Мое незапланированное бегство, разумеется, очень встревожило Наоми, и до меня донесся ее голос – она звала меня, перекрывая гомон в зале. Я наскоро умылся и на подгибающихся ногах ощупью вышел из туалета. Скупо освещенный зал показался мне еще темнее, когда я появился на пороге и с трудом различил силуэт Наоми перед собой. Я рассказал ей, что случилось, и она сказала, что меня надо срочно везти в больницу. Интеллект подсказал, что она совершенно права, но мне едва хватило сил, чтобы пробиться обратно сквозь толпу, шум и ветер. Это было так трудно, что я только и мечтал поддаться смертельной истоме, бросить это тело и воспарить в вечный стасис, где разум сможет наконец обрести покой.
Но долгий путь привел нас не туда, а в приемный покой больницы, где отовсюду светили яркие флуоресцентные лампы и раздавались настойчивые требования сообщить сведения о страховке. Мы с Наоми дрейфовали по палатам и комнатам ожидания с геологической медлительностью, что мне не то чтобы претило, только вот на каждом шагу со всех сторон меня бомбардировали сенсорные раздражители, лишая надежды на настоящий покой. Грубое давление манжеты тонометра, холодная слизь геля для УЗИ, резкий укол шприца – все это только усугубляло мои страдания, будто мало было неуемной боли в животе. Когда меня наконец уложили в удобную постель, оказалось, что это только для того, чтобы затолкать мне в глотку змееподобный зонд эндоскопа. За все эти ужасы я был вознагражден молчаливым присутствием Наоми рядом со мной и успокоительным ощущением ее руки на моем плече. Когда же пытки кончились и я задремал, последним, что я видел, была моя жена, медленно таявшая в тумане под мерное попискивание аппаратуры на заднем плане.
Сколько я пробыл без сознания, не знаю. Снилась мне бесконечная череда медицинских мучений. Меня совали в сканеры, которые невыносимо громко жужжали и гудели вокруг меня, в меня тыкали хирургическими инструментами, которые бурили мне живот и дырявили желудок, а потом придавили какими-то тяжелыми металлическими покрывалами не хуже бедняги Джайлса Кори, которого во время гонений на Салемских ведьм пытали, завалив камнями. Говорят, Кори мучили два дня без перерыва; подозреваю, что мой беспокойный сон длился не меньше.
Когда я очнулся, то увидел перед собой не Наоми, а какого-то старика в серебряных очках, с растрепанной шевелюрой и длинной белой бородой в тон халату.
– Я доктор Питерс, – сказал он.
– Где моя жена?
– Ей сюда нельзя. Нам с вами надо поговорить наедине.
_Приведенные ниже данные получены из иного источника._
theorem overrunReset_keeps {st : Station} (h : Keeps a s) : Keeps a (overrunReset st s) := by
  unfold overrunReset
  try dsimp only
  repeat' (first
    | assumption | with_reducible refine resetLink_keeps ?_ | split)

theorem takeHeld_keeps {st : Station} (h : Keeps a s) : Keeps a (takeHeld st s) := by
  unfold takeHeld
  try dsimp only
  repeat' (first
    | assumption | with_reducible refine takeBody_keeps ?_
    | with_reducible refine updLink_keeps ?_ (fun _ => rfl) | split)

theorem afterSent_keeps {st : Station} {f : TxFrame} (h : Keeps a s) : Keeps a (afterSent st f s) := by
  unfold afterSent
  try dsimp only
  repeat' (first
    | assumption | with_reducible refine takeHeld_keeps ?_
    | with_reducible refine updLink_keeps ?_ (fun _ => rfl) | with_reducible refine dataSent_keeps ?_ | split)

theorem frameDone_keeps {st : Station} (h : Keeps a s) : Keeps a (frameDone st s) := by
  unfold frameDone
  try dsimp only
  repeat' (first
    | assumption | with_reducible refine settle_keeps ?_ | with_reducible refine afterSent_keeps ?_
    | with_reducible refine updLink_keeps ?_ (fun _ => rfl) | split)

theorem identified_keeps {d : DriveId} {present faulty : Bool} (h : Keeps a s) : Keeps a (identified d present faulty s) := by
  unfold identified
  try dsimp only
  repeat' (first
    | assumption | with_reducible refine updDrive_keeps ?_ | with_reducible refine driveFault_keeps ?_
    | with_reducible refine hardwareFault_keeps ?_ | with_reducible refine spinUp_keeps ?_ | split)

theorem notFitted_keeps {d : DriveId} (h : Keeps a s) : Keeps a (notFitted d s) := by
  unfold notFitted
  try dsimp only
  repeat' (first
    | assumption | with_reducible refine updDrive_keeps ?_ | split)

theorem dropFiling_keeps {e : CatEntry} (he : s.filingEntry = some e) (h : Keeps a s) :
    Keeps a { s with catalogue := s.catalogue.filter fun x => x.number ≠ e.number } := by
  have hm : e ∈ s.catalogue := List.mem_of_find?_eq_some he
  have hs : e.state = .filing := by simpa using List.find?_some he
  refine catalogue_keeps h fun k => filter_grows _ (fun y hy hc => ?_) k
  simp only [ne_eq, decide_not, Bool.not_eq_eq_eq_not, Bool.not_true, decide_eq_false_iff_not]
  intro hyn
  rw [k.same hy hm hyn, hs] at hc
  cases hc

theorem removeFiling_keeps (h : Keeps a s) : Keeps a (removeFiling s) := by
  unfold removeFiling
  split
  · exact h
  · next e he =>
    have h1 := dropFiling_keeps he h
    dsimp only
    split
    · exact h1
    · exact updCart_keeps h1

theorem askStartUp_keeps {o : MoveOrder} (h : Keeps a s) : Keeps a (askStartUp o s) := by
  unfold askStartUp
  try dsimp only
  repeat' (first
    | assumption | split | refine askOrder_keeps ?_ (by assumption))

theorem readSensors_keeps {grip slot : Bool} {shelf : BitVec 96} (h : Keeps a s) : Keeps a (readSensors grip slot shelf s) := by
  unfold readSensors
  try dsimp only
  repeat' (first
    | assumption | with_reducible refine updArm_keeps ?_ (fun _ => rfl)
    | with_reducible refine updLibrary_keeps ?_ (fun _ => rfl) | split)

theorem lose_keeps {n : Nat} (h : Keeps a s) : Keeps a (lose n s) := by
  unfold lose
  try dsimp only
  repeat' (first
    | assumption | with_reducible refine updCart_keeps ?_ | split)

theorem correctCart_keeps {c : Cartridge} (h : Keeps a s) : Keeps a (correctCart c s) := by
  unfold correctCart
  try dsimp only
  repeat' (first
    | assumption | with_reducible refine askStartUp_keeps ?_ | with_reducible refine lose_keeps ?_
    | with_reducible refine updDrive_keeps ?_ | with_reducible refine updLibrary_keeps ?_ (fun _ => rfl)
    | with_reducible refine leaveCabinet_keeps ?_ | split)

theorem correctDrive_keeps {d : DriveId} (h : Keeps a s) : Keeps a (correctDrive d s) := by
  unfold correctDrive
  try dsimp only
  repeat' (first
    | assumption | with_reducible refine inspectDrive_keeps ?_ | split)

theorem correctGrip_keeps (h : Keeps a s) : Keeps a (correctGrip s) := by
  unfold correctGrip
  try dsimp only
  repeat' (first
    | assumption | with_reducible refine addInspection_keeps ?_ | with_reducible refine updInsp_keeps ?_ | split)

theorem correctSlot_keeps (h : Keeps a s) : Keeps a (correctSlot s) := by
  unfold correctSlot
  try dsimp only
  repeat' (first
    | assumption | with_reducible refine slotCheck_keeps ?_ | with_reducible refine addInspection_keeps ?_
    | with_reducible refine updLibrary_keeps ?_ (fun _ => rfl) | split)

theorem correctMap_keeps (h : Keeps a s) : Keeps a (correctMap s) := by
  unfold correctMap
  refine judgePool_keeps (updLibrary_keeps (correctSlot_keeps (foldl_keeps (correctGrip_keeps
    (foldl_keeps h fun _ _ h => correctCart_keeps h)) fun _ _ h => correctDrive_keeps h)) fun _ => rfl)

theorem receiversOn_keeps (h : Keeps a s) : Keeps a (receiversOn s) := by
  refine h.trans ⟨rfl, rfl, fun k => { k with }, ?_, .refl _⟩
  rintro ⟨t, ht⟩
  refine ⟨t, ?_⟩
  have : ((receiversOn s).link t).profile = (s.link t).profile := by simp [receiversOn, State.link]
  rw [this]; exact ht

theorem reconcile_keeps {grip slot : Bool} {shelf : BitVec 96} (h : Keeps a s) : Keeps a (reconcile grip slot shelf s) := by
  unfold reconcile
  split
  · exact h
  · exact settle_keeps (wantPass_keeps (receiversOn_keeps (correctMap_keeps (readSensors_keeps (removeFiling_keeps h)))))

theorem slotCartridge_keeps (h : Keeps a s) : Keeps a (slotCartridge s) := by
  unfold slotCartridge
  try dsimp only
  repeat' (first
    | assumption | with_reducible refine updLibrary_keeps ?_ (fun _ => rfl)
    | with_reducible refine settle_keeps ?_ | with_reducible refine slotCheck_keeps ?_
    | with_reducible refine addInspection_keeps ?_ | split)

theorem arrivedRemoved_keeps (h : Keeps a s) : Keeps a (arrivedRemoved s) := by
  unfold arrivedRemoved
  try dsimp only
  repeat' (first
    | assumption | with_reducible refine endInspection_keeps ?_ | with_reducible refine withdrawAll_keeps ?_
    | split)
Мы были не там, где я заснул. Ни следа суеты и писка больницы – только что-то очень похожее на музыку для медитаций. Комната была просторная, и кроме койки, на которой я лежал, в ней не было ничего – только стул и тумбочка. В углу виднелась закрытая дверь. Стены были голые, не считая большого плаката прямо напротив меня. На плакате красовался величественный, но неестественно яркий горный хребет, а на его фоне – слова: «Никогда не сдавайтесь, никогда не сдавайтесь, никогда, никогда, никогда». Черчилль, подумал я [655] Winston Churchill, «Never Give In, Never (речь в Харроу)», National Churchill Museum, www.nationalchurchillmuseum.org/never-give-in-never-never-never.html, 29 октября 1941 года.
.
– У вас была четвертая стадия рака желудка с метастазами, – сказал старик. – У вас отказали органы, потом остановилось сердце, но теперь вы здоровы.
– Здоров?!
– Да, по просьбе вашей жены ваш мозг был сохранен. Теперь он живет на системе жизнеобеспечения и будет жить сколько угодно. Все самое главное в вас удалось сохранить, а тело больше не будет вас обременять.